# Data for this exercise
/-- The constructors of rows 0xB0 to 0xBF, applied to `b1` or to `{b2, b1}`. -/
def instrRowB (l : Nat) (b : Byte) (w : Addr) : Instr :=
  match l with
  | 0 => .bcs b
  | 1 => .ldaIzy b
  | 2 => .jamB2
  | 3 => .laxIzy b
  | 4 => .ldyZpx b
  | 5 => .ldaZpx b
  | 6 => .ldxZpy b
  | 7 => .laxZpy b
  | 8 => .clv
  | 9 => .ldaAby w
  | 10 => .tsx
  | 11 => .lasAby w
  | 12 => .ldyAbx w
  | 13 => .ldaAbx w
  | 14 => .ldxAby w
  | _ => .laxAby w

/-- The constructors of rows 0xC0 to 0xCF, applied to `b1` or to `{b2, b1}`. -/
def instrRowC (l : Nat) (b : Byte) (w : Addr) : Instr :=
  match l with
  | 0 => .cpyImm b
  | 1 => .cmpIzx b
  | 2 => .nopImmC2 b
  | 3 => .dcpIzx b
  | 4 => .cpyZp b
  | 5 => .cmpZp b
  | 6 => .decZp b
  | 7 => .dcpZp b
  | 8 => .iny
  | 9 => .cmpImm b
  | 10 => .dex
  | 11 => .sbxImm b
  | 12 => .cpyAbs w
  | 13 => .cmpAbs w
  | 14 => .decAbs w
  | _ => .dcpAbs w

/-- The constructors of rows 0xD0 to 0xDF, applied to `b1` or to `{b2, b1}`. -/
def instrRowD (l : Nat) (b : Byte) (w : Addr) : Instr :=
  match l with
  | 0 => .bne b
  | 1 => .cmpIzy b
  | 2 => .jamD2
  | 3 => .dcpIzy b
  | 4 => .nopZpxD4 b
  | 5 => .cmpZpx b
  | 6 => .decZpx b
  | 7 => .dcpZpx b
  | 8 => .cld
  | 9 => .cmpAby w
  | 10 => .nopDA
  | 11 => .dcpAby w
  | 12 => .nopAbxDC w
  | 13 => .cmpAbx w
  | 14 => .decAbx w
  | _ => .dcpAbx w

/-- The constructors of rows 0xE0 to 0xEF, applied to `b1` or to `{b2, b1}`. -/
def instrRowE (l : Nat) (b : Byte) (w : Addr) : Instr :=
  match l with
  | 0 => .cpxImm b
  | 1 => .sbcIzx b
  | 2 => .nopImmE2 b
  | 3 => .iscIzx b
  | 4 => .cpxZp b
  | 5 => .sbcZp b
  | 6 => .incZp b
  | 7 => .iscZp b
  | 8 => .inx
  | 9 => .sbcImm b
  | 10 => .nop
  | 11 => .sbcImmEB b
  | 12 => .cpxAbs w
  | 13 => .sbcAbs w
  | 14 => .incAbs w
  | _ => .iscAbs w

/-- The constructors of rows 0xF0 to 0xFF, applied to `b1` or to `{b2, b1}`. -/
def instrRowF (l : Nat) (b : Byte) (w : Addr) : Instr :=
  match l with
  | 0 => .beq b
  | 1 => .sbcIzy b
  | 2 => .jamF2
  | 3 => .iscIzy b
  | 4 => .nopZpxF4 b
  | 5 => .sbcZpx b
  | 6 => .incZpx b
  | 7 => .iscZpx b
  | 8 => .sed
  | 9 => .sbcAby w
  | 10 => .nopFA
  | 11 => .iscAby w
  | 12 => .nopAbxFC w
  | 13 => .sbcAbx w
  | 14 => .incAbx w
  | _ => .iscAbx w

/-- The instruction whose bytes are `opcode`, `b1`, `b2`; a byte the length does not reach is ignored. It depends on the
opcode byte alone for everything but the operand (R75). -/
def instrOf (opcode b1 b2 : Byte) : Instr :=
  match opcode.toNat / 16 with
  | 0 => instrRow0 (opcode.toNat % 16) b1 (word16 b2 b1)
  | 1 => instrRow1 (opcode.toNat % 16) b1 (word16 b2 b1)
  | 2 => instrRow2 (opcode.toNat % 16) b1 (word16 b2 b1)
  | 3 => instrRow3 (opcode.toNat % 16) b1 (word16 b2 b1)
  | 4 => instrRow4 (opcode.toNat % 16) b1 (word16 b2 b1)
  | 5 => instrRow5 (opcode.toNat % 16) b1 (word16 b2 b1)
  | 6 => instrRow6 (opcode.toNat % 16) b1 (word16 b2 b1)
  | 7 => instrRow7 (opcode.toNat % 16) b1 (word16 b2 b1)
  | 8 => instrRow8 (opcode.toNat % 16) b1 (word16 b2 b1)
  | 9 => instrRow9 (opcode.toNat % 16) b1 (word16 b2 b1)
  | 10 => instrRowA (opcode.toNat % 16) b1 (word16 b2 b1)
  | 11 => instrRowB (opcode.toNat % 16) b1 (word16 b2 b1)
  | 12 => instrRowC (opcode.toNat % 16) b1 (word16 b2 b1)
  | 13 => instrRowD (opcode.toNat % 16) b1 (word16 b2 b1)
  | 14 => instrRowE (opcode.toNat % 16) b1 (word16 b2 b1)
  | _ => instrRowF (opcode.toNat % 16) b1 (word16 b2 b1)

/-- Decodes the first instruction of a byte list and gives the rest. The number of operand bytes is the row's length less
one (R54, C3). Total: it rejects only a list that is too short, by name. -/
def decode : List Byte → Except DecodeError (Instr × List Byte)
  | [] => .error .noBytes
  | op :: rest =>
    match (lookup op).length, rest with
    | 1, rest => .ok (instrOf op 0 0, rest)
    | 2, b1 :: rest => .ok (instrOf op b1 0, rest)
    | 3, b1 :: b2 :: rest => .ok (instrOf op b1 b2, rest)
    | n, rest => .error (.truncated op (n - 1 - rest.length))

/-! ### From instructions to bytes -/

/-- The mnemonic column of the table. -/
def Instr.mnemonic : Instr → Mnemonic
  | .brk => .BRK
  | .oraIzx _ => .ORA
  | .jam02 => .JAM
  | .sloIzx _ => .SLO
  | .nopZp04 _ => .NOP
  | .oraZp _ => .ORA
  | .aslZp _ => .ASL
  | .sloZp _ => .SLO
  | .php => .PHP
  | .oraImm _ => .ORA
  | .aslAcc => .ASL
  | .ancImm0B _ => .ANC
  | .nopAbs _ => .NOP
  | .oraAbs _ => .ORA
  | .aslAbs _ => .ASL
  | .sloAbs _ => .SLO
  | .bpl _ => .BPL
  | .oraIzy _ => .ORA
  | .jam12 => .JAM
  | .sloIzy _ => .SLO
  | .nopZpx14 _ => .NOP
  | .oraZpx _ => .ORA
  | .aslZpx _ => .ASL
  | .sloZpx _ => .SLO
  | .clc => .CLC
  | .oraAby _ => .ORA
  | .nop1A => .NOP
  | .sloAby _ => .SLO
  | .nopAbx1C _ => .NOP
  | .oraAbx _ => .ORA
  | .aslAbx _ => .ASL
  | .sloAbx _ => .SLO
  | .jsr _ => .JSR
  | .andIzx _ => .AND
  | .jam22 => .JAM
  | .rlaIzx _ => .RLA
  | .bitZp _ => .BIT
  | .andZp _ => .AND
  | .rolZp _ => .ROL
  | .rlaZp _ => .RLA
  | .plp => .PLP
  | .andImm _ => .AND
  | .rolAcc => .ROL
  | .ancImm2B _ => .ANC
  | .bitAbs _ => .BIT
  | .andAbs _ => .AND
  | .rolAbs _ => .ROL
  | .rlaAbs _ => .RLA
  | .bmi _ => .BMI
  | .andIzy _ => .AND
  | .jam32 => .JAM
  | .rlaIzy _ => .RLA
  | .nopZpx34 _ => .NOP
  | .andZpx _ => .AND
  | .rolZpx _ => .ROL
  | .rlaZpx _ => .RLA
  | .sec => .SEC
  | .andAby _ => .AND
  | .nop3A => .NOP
  | .rlaAby _ => .RLA
  | .nopAbx3C _ => .NOP
  | .andAbx _ => .AND
  | .rolAbx _ => .ROL
  | .rlaAbx _ => .RLA
  | .rti => .RTI
  | .eorIzx _ => .EOR
  | .jam42 => .JAM
  | .sreIzx _ => .SRE
  | .nopZp44 _ => .NOP
  | .eorZp _ => .EOR
  | .lsrZp _ => .LSR
  | .sreZp _ => .SRE
  | .pha => .PHA
  | .eorImm _ => .EOR
  | .lsrAcc => .LSR
  | .alrImm _ => .ALR
  | .jmpAbs _ => .JMP
  | .eorAbs _ => .EOR
  | .lsrAbs _ => .LSR
  | .sreAbs _ => .SRE
  | .bvc _ => .BVC
  | .eorIzy _ => .EOR
  | .jam52 => .JAM
  | .sreIzy _ => .SRE
  | .nopZpx54 _ => .NOP
  | .eorZpx _ => .EOR
  | .lsrZpx _ => .LSR
  | .sreZpx _ => .SRE
  | .cli => .CLI
  | .eorAby _ => .EOR
  | .nop5A => .NOP
  | .sreAby _ => .SRE
  | .nopAbx5C _ => .NOP
  | .eorAbx _ => .EOR
  | .lsrAbx _ => .LSR
  | .sreAbx _ => .SRE
  | .rts => .RTS
  | .adcIzx _ => .ADC
  | .jam62 => .JAM
  | .rraIzx _ => .RRA
  | .nopZp64 _ => .NOP
  | .adcZp _ => .ADC
  | .rorZp _ => .ROR
  | .rraZp _ => .RRA
  | .pla => .PLA
  | .adcImm _ => .ADC
  | .rorAcc => .ROR
  | .arrImm _ => .ARR
  | .jmpInd _ => .JMP
  | .adcAbs _ => .ADC
  | .rorAbs _ => .ROR
  | .rraAbs _ => .RRA
  | .bvs _ => .BVS
  | .adcIzy _ => .ADC
  | .jam72 => .JAM
  | .rraIzy _ => .RRA
  | .nopZpx74 _ => .NOP
  | .adcZpx _ => .ADC
  | .rorZpx _ => .ROR
  | .rraZpx _ => .RRA
  | .sei => .SEI
  | .adcAby _ => .ADC
  | .nop7A => .NOP
  | .rraAby _ => .RRA
  | .nopAbx7C _ => .NOP
  | .adcAbx _ => .ADC
  | .rorAbx _ => .ROR
  | .rraAbx _ => .RRA
  | .nopImm80 _ => .NOP
  | .staIzx _ => .STA
  | .nopImm82 _ => .NOP
  | .saxIzx _ => .SAX
  | .styZp _ => .STY
  | .staZp _ => .STA
  | .stxZp _ => .STX
  | .saxZp _ => .SAX
  | .dey => .DEY
  | .nopImm89 _ => .NOP
  | .txa => .TXA
  | .aneImm _ => .ANE
  | .styAbs _ => .STY
  | .staAbs _ => .STA
  | .stxAbs _ => .STX
  | .saxAbs _ => .SAX
  | .bcc _ => .BCC
  | .staIzy _ => .STA
  | .jam92 => .JAM
  | .shaIzy _ => .SHA
  | .styZpx _ => .STY
  | .staZpx _ => .STA
  | .stxZpy _ => .STX
  | .saxZpy _ => .SAX
  | .tya => .TYA
  | .staAby _ => .STA
  | .txs => .TXS
  | .tasAby _ => .TAS
  | .shyAbx _ => .SHY
  | .staAbx _ => .STA
  | .shxAby _ => .SHX
  | .shaAby _ => .SHA
  | .ldyImm _ => .LDY
  | .ldaIzx _ => .LDA
  | .ldxImm _ => .LDX
  | .laxIzx _ => .LAX
  | .ldyZp _ => .LDY
  | .ldaZp _ => .LDA
  | .ldxZp _ => .LDX
  | .laxZp _ => .LAX
  | .tay => .TAY
  | .ldaImm _ => .LDA
  | .tax => .TAX
  | .lxaImm _ => .LXA
  | .ldyAbs _ => .LDY
  | .ldaAbs _ => .LDA
  | .ldxAbs _ => .LDX
  | .laxAbs _ => .LAX
  | .bcs _ => .BCS
  | .ldaIzy _ => .LDA
  | .jamB2 => .JAM
  | .laxIzy _ => .LAX
  | .ldyZpx _ => .LDY
  | .ldaZpx _ => .LDA
  | .ldxZpy _ => .LDX
  | .laxZpy _ => .LAX
  | .clv => .CLV
  | .ldaAby _ => .LDA
  | .tsx => .TSX
  | .lasAby _ => .LAS
  | .ldyAbx _ => .LDY
  | .ldaAbx _ => .LDA
  | .ldxAby _ => .LDX
  | .laxAby _ => .LAX
  | .cpyImm _ => .CPY
  | .cmpIzx _ => .CMP
  | .nopImmC2 _ => .NOP
  | .dcpIzx _ => .DCP
  | .cpyZp _ => .CPY
  | .cmpZp _ => .CMP
  | .decZp _ => .DEC
  | .dcpZp _ => .DCP
  | .iny => .INY
  | .cmpImm _ => .CMP
  | .dex => .DEX
  | .sbxImm _ => .SBX
  | .cpyAbs _ => .CPY
  | .cmpAbs _ => .CMP
  | .decAbs _ => .DEC
  | .dcpAbs _ => .DCP
  | .bne _ => .BNE
  | .cmpIzy _ => .CMP
  | .jamD2 => .JAM
  | .dcpIzy _ => .DCP
  | .nopZpxD4 _ => .NOP
  | .cmpZpx _ => .CMP
  | .decZpx _ => .DEC
  | .dcpZpx _ => .DCP
  | .cld => .CLD
  | .cmpAby _ => .CMP
  | .nopDA => .NOP
  | .dcpAby _ => .DCP
  | .nopAbxDC _ => .NOP
  | .cmpAbx _ => .CMP
  | .decAbx _ => .DEC
  | .dcpAbx _ => .DCP
  | .cpxImm _ => .CPX
  | .sbcIzx _ => .SBC
  | .nopImmE2 _ => .NOP
  | .iscIzx _ => .ISC
  | .cpxZp _ => .CPX
  | .sbcZp _ => .SBC
  | .incZp _ => .INC
  | .iscZp _ => .ISC
  | .inx => .INX
  | .sbcImm _ => .SBC
  | .nop => .NOP
  | .sbcImmEB _ => .SBC
  | .cpxAbs _ => .CPX
  | .sbcAbs _ => .SBC
  | .incAbs _ => .INC
  | .iscAbs _ => .ISC
  | .beq _ => .BEQ
  | .sbcIzy _ => .SBC
  | .jamF2 => .JAM
  | .iscIzy _ => .ISC
  | .nopZpxF4 _ => .NOP
  | .sbcZpx _ => .SBC
  | .incZpx _ => .INC
  | .iscZpx _ => .ISC
  | .sed => .SED
  | .sbcAby _ => .SBC
  | .nopFA => .NOP
  | .iscAby _ => .ISC
  | .nopAbxFC _ => .NOP
  | .sbcAbx _ => .SBC
  | .incAbx _ => .INC
  | .iscAbx _ => .ISC

/-- The opcode column of the table (R69). -/
def Instr.opcode : Instr → Byte
  | .brk => 0x00
  | .oraIzx _ => 0x01
  | .jam02 => 0x02
  | .sloIzx _ => 0x03
  | .nopZp04 _ => 0x04
  | .oraZp _ => 0x05
  | .aslZp _ => 0x06
  | .sloZp _ => 0x07
  | .php => 0x08
  | .oraImm _ => 0x09
  | .aslAcc => 0x0A
  | .ancImm0B _ => 0x0B
  | .nopAbs _ => 0x0C
  | .oraAbs _ => 0x0D
  | .aslAbs _ => 0x0E
  | .sloAbs _ => 0x0F
  | .bpl _ => 0x10
  | .oraIzy _ => 0x11
  | .jam12 => 0x12
  | .sloIzy _ => 0x13
  | .nopZpx14 _ => 0x14
  | .oraZpx _ => 0x15
  | .aslZpx _ => 0x16
  | .sloZpx _ => 0x17
  | .clc => 0x18
  | .oraAby _ => 0x19
  | .nop1A => 0x1A
  | .sloAby _ => 0x1B
  | .nopAbx1C _ => 0x1C
  | .oraAbx _ => 0x1D
  | .aslAbx _ => 0x1E
  | .sloAbx _ => 0x1F
  | .jsr _ => 0x20
  | .andIzx _ => 0x21
  | .jam22 => 0x22
  | .rlaIzx _ => 0x23
  | .bitZp _ => 0x24
  | .andZp _ => 0x25
  | .rolZp _ => 0x26
  | .rlaZp _ => 0x27
  | .plp => 0x28
  | .andImm _ => 0x29
  | .rolAcc => 0x2A
  | .ancImm2B _ => 0x2B
  | .bitAbs _ => 0x2C
  | .andAbs _ => 0x2D
  | .rolAbs _ => 0x2E
  | .rlaAbs _ => 0x2F
  | .bmi _ => 0x30
  | .andIzy _ => 0x31
  | .jam32 => 0x32
  | .rlaIzy _ => 0x33
  | .nopZpx34 _ => 0x34
  | .andZpx _ => 0x35
  | .rolZpx _ => 0x36
  | .rlaZpx _ => 0x37
  | .sec => 0x38
  | .andAby _ => 0x39
  | .nop3A => 0x3A
  | .rlaAby _ => 0x3B
  | .nopAbx3C _ => 0x3C
  | .andAbx _ => 0x3D
  | .rolAbx _ => 0x3E
  | .rlaAbx _ => 0x3F
  | .rti => 0x40
  | .eorIzx _ => 0x41
  | .jam42 => 0x42
  | .sreIzx _ => 0x43
  | .nopZp44 _ => 0x44
  | .eorZp _ => 0x45
  | .lsrZp _ => 0x46
  | .sreZp _ => 0x47
  | .pha => 0x48
  | .eorImm _ => 0x49
  | .lsrAcc => 0x4A
  | .alrImm _ => 0x4B
  | .jmpAbs _ => 0x4C
  | .eorAbs _ => 0x4D
  | .lsrAbs _ => 0x4E
  | .sreAbs _ => 0x4F
  | .bvc _ => 0x50
  | .eorIzy _ => 0x51
  | .jam52 => 0x52
  | .sreIzy _ => 0x53
  | .nopZpx54 _ => 0x54
  | .eorZpx _ => 0x55
  | .lsrZpx _ => 0x56
  | .sreZpx _ => 0x57
  | .cli => 0x58
  | .eorAby _ => 0x59
  | .nop5A => 0x5A
  | .sreAby _ => 0x5B
  | .nopAbx5C _ => 0x5C
  | .eorAbx _ => 0x5D
  | .lsrAbx _ => 0x5E
  | .sreAbx _ => 0x5F
  | .rts => 0x60
  | .adcIzx _ => 0x61
  | .jam62 => 0x62
  | .rraIzx _ => 0x63
  | .nopZp64 _ => 0x64
  | .adcZp _ => 0x65
  | .rorZp _ => 0x66
  | .rraZp _ => 0x67
  | .pla => 0x68
  | .adcImm _ => 0x69
  | .rorAcc => 0x6A
  | .arrImm _ => 0x6B
  | .jmpInd _ => 0x6C
  | .adcAbs _ => 0x6D
  | .rorAbs _ => 0x6E
  | .rraAbs _ => 0x6F
  | .bvs _ => 0x70
  | .adcIzy _ => 0x71
  | .jam72 => 0x72
  | .rraIzy _ => 0x73
  | .nopZpx74 _ => 0x74
  | .adcZpx _ => 0x75
  | .rorZpx _ => 0x76
  | .rraZpx _ => 0x77
  | .sei => 0x78
  | .adcAby _ => 0x79
  | .nop7A => 0x7A
  | .rraAby _ => 0x7B
  | .nopAbx7C _ => 0x7C
  | .adcAbx _ => 0x7D
  | .rorAbx _ => 0x7E
  | .rraAbx _ => 0x7F
  | .nopImm80 _ => 0x80
  | .staIzx _ => 0x81
  | .nopImm82 _ => 0x82
  | .saxIzx _ => 0x83
  | .styZp _ => 0x84
  | .staZp _ => 0x85
  | .stxZp _ => 0x86
  | .saxZp _ => 0x87
  | .dey => 0x88
  | .nopImm89 _ => 0x89
  | .txa => 0x8A
  | .aneImm _ => 0x8B
  | .styAbs _ => 0x8C
  | .staAbs _ => 0x8D
  | .stxAbs _ => 0x8E
  | .saxAbs _ => 0x8F
  | .bcc _ => 0x90
  | .staIzy _ => 0x91
  | .jam92 => 0x92
  | .shaIzy _ => 0x93
  | .styZpx _ => 0x94
  | .staZpx _ => 0x95
  | .stxZpy _ => 0x96
  | .saxZpy _ => 0x97
  | .tya => 0x98
  | .staAby _ => 0x99
  | .txs => 0x9A
  | .tasAby _ => 0x9B
  | .shyAbx _ => 0x9C
  | .staAbx _ => 0x9D
  | .shxAby _ => 0x9E
  | .shaAby _ => 0x9F
  | .ldyImm _ => 0xA0
  | .ldaIzx _ => 0xA1
  | .ldxImm _ => 0xA2
  | .laxIzx _ => 0xA3
  | .ldyZp _ => 0xA4
  | .ldaZp _ => 0xA5
  | .ldxZp _ => 0xA6
  | .laxZp _ => 0xA7
  | .tay => 0xA8
  | .ldaImm _ => 0xA9
  | .tax => 0xAA
  | .lxaImm _ => 0xAB
  | .ldyAbs _ => 0xAC
  | .ldaAbs _ => 0xAD
  | .ldxAbs _ => 0xAE
  | .laxAbs _ => 0xAF
  | .bcs _ => 0xB0
  | .ldaIzy _ => 0xB1
  | .jamB2 => 0xB2
  | .laxIzy _ => 0xB3
  | .ldyZpx _ => 0xB4
  | .ldaZpx _ => 0xB5
  | .ldxZpy _ => 0xB6
  | .laxZpy _ => 0xB7
  | .clv => 0xB8
  | .ldaAby _ => 0xB9
  | .tsx => 0xBA
  | .lasAby _ => 0xBB
  | .ldyAbx _ => 0xBC
  | .ldaAbx _ => 0xBD
  | .ldxAby _ => 0xBE
  | .laxAby _ => 0xBF
  | .cpyImm _ => 0xC0
  | .cmpIzx _ => 0xC1
  | .nopImmC2 _ => 0xC2
  | .dcpIzx _ => 0xC3
  | .cpyZp _ => 0xC4
  | .cmpZp _ => 0xC5
  | .decZp _ => 0xC6
  | .dcpZp _ => 0xC7
  | .iny => 0xC8
  | .cmpImm _ => 0xC9
  | .dex => 0xCA
  | .sbxImm _ => 0xCB
  | .cpyAbs _ => 0xCC
  | .cmpAbs _ => 0xCD
  | .decAbs _ => 0xCE
  | .dcpAbs _ => 0xCF
  | .bne _ => 0xD0
  | .cmpIzy _ => 0xD1
  | .jamD2 => 0xD2
  | .dcpIzy _ => 0xD3
  | .nopZpxD4 _ => 0xD4
  | .cmpZpx _ => 0xD5
  | .decZpx _ => 0xD6
  | .dcpZpx _ => 0xD7
  | .cld => 0xD8
  | .cmpAby _ => 0xD9
  | .nopDA => 0xDA
  | .dcpAby _ => 0xDB
  | .nopAbxDC _ => 0xDC
  | .cmpAbx _ => 0xDD
  | .decAbx _ => 0xDE
  | .dcpAbx _ => 0xDF
  | .cpxImm _ => 0xE0
  | .sbcIzx _ => 0xE1
  | .nopImmE2 _ => 0xE2
  | .iscIzx _ => 0xE3
  | .cpxZp _ => 0xE4
  | .sbcZp _ => 0xE5
  | .incZp _ => 0xE6
  | .iscZp _ => 0xE7
  | .inx => 0xE8
  | .sbcImm _ => 0xE9
  | .nop => 0xEA
  | .sbcImmEB _ => 0xEB
  | .cpxAbs _ => 0xEC
  | .sbcAbs _ => 0xED
  | .incAbs _ => 0xEE
  | .iscAbs _ => 0xEF
  | .beq _ => 0xF0
  | .sbcIzy _ => 0xF1
  | .jamF2 => 0xF2
  | .iscIzy _ => 0xF3
  | .nopZpxF4 _ => 0xF4
  | .sbcZpx _ => 0xF5
  | .incZpx _ => 0xF6
  | .iscZpx _ => 0xF7
  | .sed => 0xF8
  | .sbcAby _ => 0xF9
  | .nopFA => 0xFA
  | .iscAby _ => 0xFB
  | .nopAbxFC _ => 0xFC
  | .sbcAbx _ => 0xFD
  | .incAbx _ => 0xFE
  | .iscAbx _ => 0xFF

# Exercise description
Lines in the records above that carry the word "nopAbxFC" are to be located and copied.

# Task solution
  | 12 => .nopAbxFC w
  | .nopAbxFC _ => .NOP
  | .nopAbxFC _ => 0xFC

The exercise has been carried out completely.